I laid down 60 pounds of flourite and topped off 50 pouds of eco. Well some of it has mixed up, but what I find weird is that there is hair algae all over the eco and no algae on the parts thats more flourite. Is this just a weird coincedence or is their something to this? I wouldn't think that the algae would care what it grows on.

This is just an observation has anyone else noticed this

JAX


----------



## John N. (Dec 11, 2005)

I've noticed that clado (thick patchy) algae likes to cling onto Eco Complete more so then Flourite. In fact, I've never noticed any attached to Flourite. I suspect it must be due to the finer grain size and texture of the Eco Complete trapping more debris and algae strands. 

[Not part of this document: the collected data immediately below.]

-- ==== Sys2Proof/Laws/Reads.lean ====
section
/-! SUPPORT. Reading a numbered thing after its update, and the effects of the shared operations on interrupt latches and
events. -/

namespace Sys2Proof

variable {α : Type}

theorem Tbl.drop_insertAt (t : Tbl α) (i : Nat) (v : α) : (t.insertAt i v).drop i = t.drop i := by
  induction t with
  | nil => simp [Tbl.insertAt, Tbl.drop]
  | cons p r ih =>
    simp only [Tbl.insertAt]
    split
    · simp [Tbl.drop]
    · simp only [Tbl.drop, List.filter_cons] at ih ⊢
      rw [ih]

theorem Tbl.put_put [DecidableEq α] (t : Tbl α) (d : α) (i : Nat) (v w : α) : (t.put d i v).put d i w = t.put d i w := by
  have : (t.put d i v).drop i = t.drop i := by
    unfold Tbl.put
    split
    · simp [Tbl.drop]
    · rw [Tbl.drop_insertAt]
      simp [Tbl.drop]
  unfold Tbl.put at this ⊢
  rw [this]

/-- Two updates of one entry are one update. -/
theorem Tbl.upd_upd [DecidableEq α] (t : Tbl α) (d : α) (i : Nat) (f g : α → α) :
    (t.upd d i f).upd d i g = t.upd d i (fun x => g (f x)) := by
  simp only [Tbl.upd, Tbl.look_put_same, Tbl.put_put]

end Sys2Proof

namespace Sys2Proof.Machine

variable (s : State)

@[simp] theorem State.modRaster_same (k : Nat) (f : Raster → Raster) : (s.modRaster k f).raster k = f (s.raster k) := by
  simp [State.modRaster, State.raster]

theorem State.modRaster_other {k j : Nat} (f : Raster → Raster) (h : k ≠ j) : (s.modRaster k f).raster j = s.raster j := by
  simp [State.modRaster, State.raster, Tbl.look_upd_other, h]

@[simp] theorem State.modLineEvent_same (k : Nat) (f : LineEvent → LineEvent) : (s.modLineEvent k f).lineEvent k = f (s.lineEvent k) := by
  simp [State.modLineEvent, State.lineEvent]

theorem State.modLineEvent_other {k j : Nat} (f : LineEvent → LineEvent) (h : k ≠ j) : (s.modLineEvent k f).lineEvent j = s.lineEvent j := by
  simp [State.modLineEvent, State.lineEvent, Tbl.look_upd_other, h]

@[simp] theorem State.modEncS_same (k : Nat) (f : EncStream → EncStream) : (s.modEncS k f).encS k = f (s.encS k) := by
  simp [State.modEncS, State.encS]

theorem State.modEncS_other {k j : Nat} (f : EncStream → EncStream) (h : k ≠ j) : (s.modEncS k f).encS j = s.encS j := by
  simp [State.modEncS, State.encS, Tbl.look_upd_other, h]

@[simp] theorem State.modDecS_same (k : Nat) (f : DecStream → DecStream) : (s.modDecS k f).decS k = f (s.decS k) := by
  simp [State.modDecS, State.decS]

theorem State.modDecS_other {k j : Nat} (f : DecStream → DecStream) (h : k ≠ j) : (s.modDecS k f).decS j = s.decS j := by
  simp [State.modDecS, State.decS, Tbl.look_upd_other, h]

@[simp] theorem State.modWindow_same (k : Nat) (f : Window → Window) : (s.modWindow k f).window k = f (s.window k) := by
  simp [State.modWindow, State.window]

theorem State.modWindow_other {k j : Nat} (f : Window → Window) (h : k ≠ j) : (s.modWindow k f).window j = s.window j := by
  simp [State.modWindow, State.window, Tbl.look_upd_other, h]

@[simp] theorem State.modDpo_same (k : Nat) (f : DpoPort → DpoPort) : (s.modDpo k f).dpo k = f (s.dpo k) := by
  simp [State.modDpo, State.dpo]

theorem State.modDpo_other {k j : Nat} (f : DpoPort → DpoPort) (h : k ≠ j) : (s.modDpo k f).dpo j = s.dpo j := by
  simp [State.modDpo, State.dpo, Tbl.look_upd_other, h]

@[simp] theorem State.modDpi_same (k : Nat) (f : DpiPort → DpiPort) : (s.modDpi k f).dpi k = f (s.dpi k) := by
  simp [State.modDpi, State.dpi]

theorem State.modDpi_other {k j : Nat} (f : DpiPort → DpiPort) (h : k ≠ j) : (s.modDpi k f).dpi j = s.dpi j := by
  simp [State.modDpi, State.dpi, Tbl.look_upd_other, h]

@[simp] theorem State.modOutP_same (k : Nat) (f : OutPort → OutPort) : (s.modOutP k f).outP k = f (s.outP k) := by
  simp [State.modOutP, State.outP]

theorem State.modOutP_other {k j : Nat} (f : OutPort → OutPort) (h : k ≠ j) : (s.modOutP k f).outP j = s.outP j := by
  simp [State.modOutP, State.outP, Tbl.look_upd_other, h]

@[simp] theorem State.modCore_same (k : Nat) (f : CoreS → CoreS) : (s.modCore k f).core k = f (s.core k) := by
  simp [State.modCore, State.core]

theorem State.modCore_other {k j : Nat} (f : CoreS → CoreS) (h : k ≠ j) : (s.modCore k f).core j = s.core j := by
  simp [State.modCore, State.core, Tbl.look_upd_other, h]

@[simp] theorem State.modChan_same (k : Nat) (f : Chan → Chan) : (s.modChan k f).chan k = f (s.chan k) := by
  simp [State.modChan, State.chan]

theorem State.modChan_other {k j : Nat} (f : Chan → Chan) (h : k ≠ j) : (s.modChan k f).chan j = s.chan j := by
  simp [State.modChan, State.chan, Tbl.look_upd_other, h]

@[simp] theorem State.modPoolD_same (k : Nat) (f : PoolDesc → PoolDesc) : (s.modPoolD k f).poolD k = f (s.poolD k) := by
  simp [State.modPoolD, State.poolD]

theorem State.modPoolD_other {k j : Nat} (f : PoolDesc → PoolDesc) (h : k ≠ j) : (s.modPoolD k f).poolD j = s.poolD j := by
  simp [State.modPoolD, State.poolD, Tbl.look_upd_other, h]

@[simp] theorem State.modEth_same (k : Nat) (f : EthPort → EthPort) : (s.modEth k f).eth k = f (s.eth k) := by
  simp [State.modEth, State.eth]

theorem State.modEth_other {k j : Nat} (f : EthPort → EthPort) (h : k ≠ j) : (s.modEth k f).eth j = s.eth j := by
  simp [State.modEth, State.eth, Tbl.look_upd_other, h]

@[simp] theorem State.modRule_same (k : Nat) (f : Rule → Rule) : (s.modRule k f).rule k = f (s.rule k) := by
  simp [State.modRule, State.rule]

theorem State.modRule_other {k j : Nat} (f : Rule → Rule) (h : k ≠ j) : (s.modRule k f).rule j = s.rule j := by
  simp [State.modRule, State.rule, Tbl.look_upd_other, h]

@[simp] theorem State.modFlow_same (k : Nat) (f : Flow → Flow) : (s.modFlow k f).flow k = f (s.flow k) := by
  simp [State.modFlow, State.flow]

theorem State.modFlow_other {k j : Nat} (f : Flow → Flow) (h : k ≠ j) : (s.modFlow k f).flow j = s.flow j := by
  simp [State.modFlow, State.flow, Tbl.look_upd_other, h]

@[simp] theorem State.modLadle_same (k : Nat) (f : LdlPool → LdlPool) : (s.modLadle k f).ladle k = f (s.ladle k) := by
  simp [State.modLadle, State.ladle]

theorem State.modLadle_other {k j : Nat} (f : LdlPool → LdlPool) (h : k ≠ j) : (s.modLadle k f).ladle j = s.ladle j := by
  simp [State.modLadle, State.ladle, Tbl.look_upd_other, h]

@[simp] theorem State.modHqQ_same (k : Nat) (f : HqQueue → HqQueue) : (s.modHqQ k f).hqQ k = f (s.hqQ k) := by
  simp [State.modHqQ, State.hqQ]

theorem State.modHqQ_other {k j : Nat} (f : HqQueue → HqQueue) (h : k ≠ j) : (s.modHqQ k f).hqQ j = s.hqQ j := by
  simp [State.modHqQ, State.hqQ, Tbl.look_upd_other, h]

@[simp] theorem State.modTrans_same (k : Nat) (f : Txn → Txn) : (s.modTrans k f).trans k = f (s.trans k) := by
  simp [State.modTrans, State.trans]

theorem State.modTrans_other {k j : Nat} (f : Txn → Txn) (h : k ≠ j) : (s.modTrans k f).trans j = s.trans j := by
  simp [State.modTrans, State.trans, Tbl.look_upd_other, h]

@[simp] theorem State.modPart_same (k : Nat) (f : Part → Part) : (s.modPart k f).part k = f (s.part k) := by
  simp [State.modPart, State.part]

theorem State.modPart_other {k j : Nat} (f : Part → Part) (h : k ≠ j) : (s.modPart k f).part j = s.part j := by
  simp [State.modPart, State.part, Tbl.look_upd_other, h]

@[simp] theorem State.modRail_same (k : Nat) (f : Rail → Rail) : (s.modRail k f).rail k = f (s.rail k) := by
  simp [State.modRail, State.rail]

@[simp] theorem State.modBay_same (k : Nat) (f : Bay → Bay) : (s.modBay k f).bay k = f (s.bay k) := by
  simp [State.modBay, State.bay]

theorem State.modBay_other {k j : Nat} (f : Bay → Bay) (h : k ≠ j) : (s.modBay k f).bay j = s.bay j := by
  simp [State.modBay, State.bay, Tbl.look_upd_other, h]

@[simp] theorem State.modIrcSrc_same (k : Nat) (f : IrcSrc → IrcSrc) : (s.modIrcSrc k f).ircSrc k = f (s.ircSrc k) := by
  simp [State.modIrcSrc, State.ircSrc]

@[simp] theorem State.modDma_same (k : Nat) (f : DmaCh → DmaCh) : (s.modDma k f).dma k = f (s.dma k) := by
  simp [State.modDma, State.dma]

theorem State.modDma_other {k j : Nat} (f : DmaCh → DmaCh) (h : k ≠ j) : (s.modDma k f).dma j = s.dma j := by
  simp [State.modDma, State.dma, Tbl.look_upd_other, h]

@[simp] theorem State.modTimer_same (k : Nat) (f : Timer → Timer) : (s.modTimer k f).timer k = f (s.timer k) := by
  simp [State.modTimer, State.timer]

theorem State.modTimer_other {k j : Nat} (f : Timer → Timer) (h : k ≠ j) : (s.modTimer k f).timer j = s.timer j := by
  simp [State.modTimer, State.timer, Tbl.look_upd_other, h]

@[simp] theorem State.modSemS_same (k : Nat) (f : Sem → Sem) : (s.modSemS k f).semS k = f (s.semS k) := by
  simp [State.modSemS, State.semS]

theorem State.modSemS_other {k j : Nat} (f : Sem → Sem) (h : k ≠ j) : (s.modSemS k f).semS j = s.semS j := by
  simp [State.modSemS, State.semS, Tbl.look_upd_other, h]

@[simp] theorem State.modPRail_same (k : Nat) (f : PRail → PRail) : (s.modPRail k f).pRail k = f (s.pRail k) := by
  simp [State.modPRail, State.pRail]

theorem State.modPRail_other {k j : Nat} (f : PRail → PRail) (h : k ≠ j) : (s.modPRail k f).pRail j = s.pRail j := by
  simp [State.modPRail, State.pRail, Tbl.look_upd_other, h]

@[simp] theorem State.modFltSrc_same (k : Nat) (f : FltSrc → FltSrc) : (s.modFltSrc k f).fltSrc k = f (s.fltSrc k) := by
  simp [State.modFltSrc, State.fltSrc]

theorem State.modFltSrc_other {k j : Nat} (f : FltSrc → FltSrc) (h : k ≠ j) : (s.modFltSrc k f).fltSrc j = s.fltSrc j := by
  simp [State.modFltSrc, State.fltSrc, Tbl.look_upd_other, h]

/-! Interrupt latches and events. -/

theorem State.latch_mem (n : Nat) : n ∈ (s.latch n).irc.latch := by
  by_cases h : n ∈ s.irc.latch <;> simp [State.latch, h]

theorem State.latch_mem_of {m : Nat} (n : Nat) (h : m ∈ s.irc.latch) : m ∈ (s.latch n).irc.latch := by
  by_cases g : n ∈ s.irc.latch <;> simp [State.latch, g, h]

@[simp] theorem State.raise_irc (id : EventId) (xs : List Item) : (s.raise id xs).irc = s.irc := rfl

end Sys2Proof.Machine
end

Overall I think algae does care what it grows on. For example, some plants are prone to green spot algae (anubias) where the same plant won't get any hair algae growth. Also, Amazon swords tend to get that thick fuzz and black beard algae when conditions aren't right but none of the other plants in the same tank get afflicted by this syndrome.

-John N.


----------



## JAXON777 (Jan 4, 2007)

yea thats the stuff. when i pick it out it brings all of the eco with it too


----------



## jon_the_newb (Dec 30, 2006)

Hmmm, I would say my experiance was just the opposite. I haven't had any thread algae's stick to my eco complete (29G), but when it hit my flourite (20G) tank we ended up dragging alot of flourite out. The eco tank is currently algae free, but the flourite one has never fully cleared up, some minor bits just refuse to go away.

Jon


----------



## Troy McClure (Aug 3, 2005)

I've had the same experience with EC. There are individual grains of Eco that are starting to look like mini Marimo Balls. When i pick those pieces up wit tweezers, usually a few smaller grains are pulled up because they're attached via the algae. I small (very small!) shot of H2O2 or Excel usually does the trick. It's still strange that in my shrimp tank, the only algae I have besides a little GDA/GSA (which I'm letting run its course) is these little tufts on the EC granules.


----------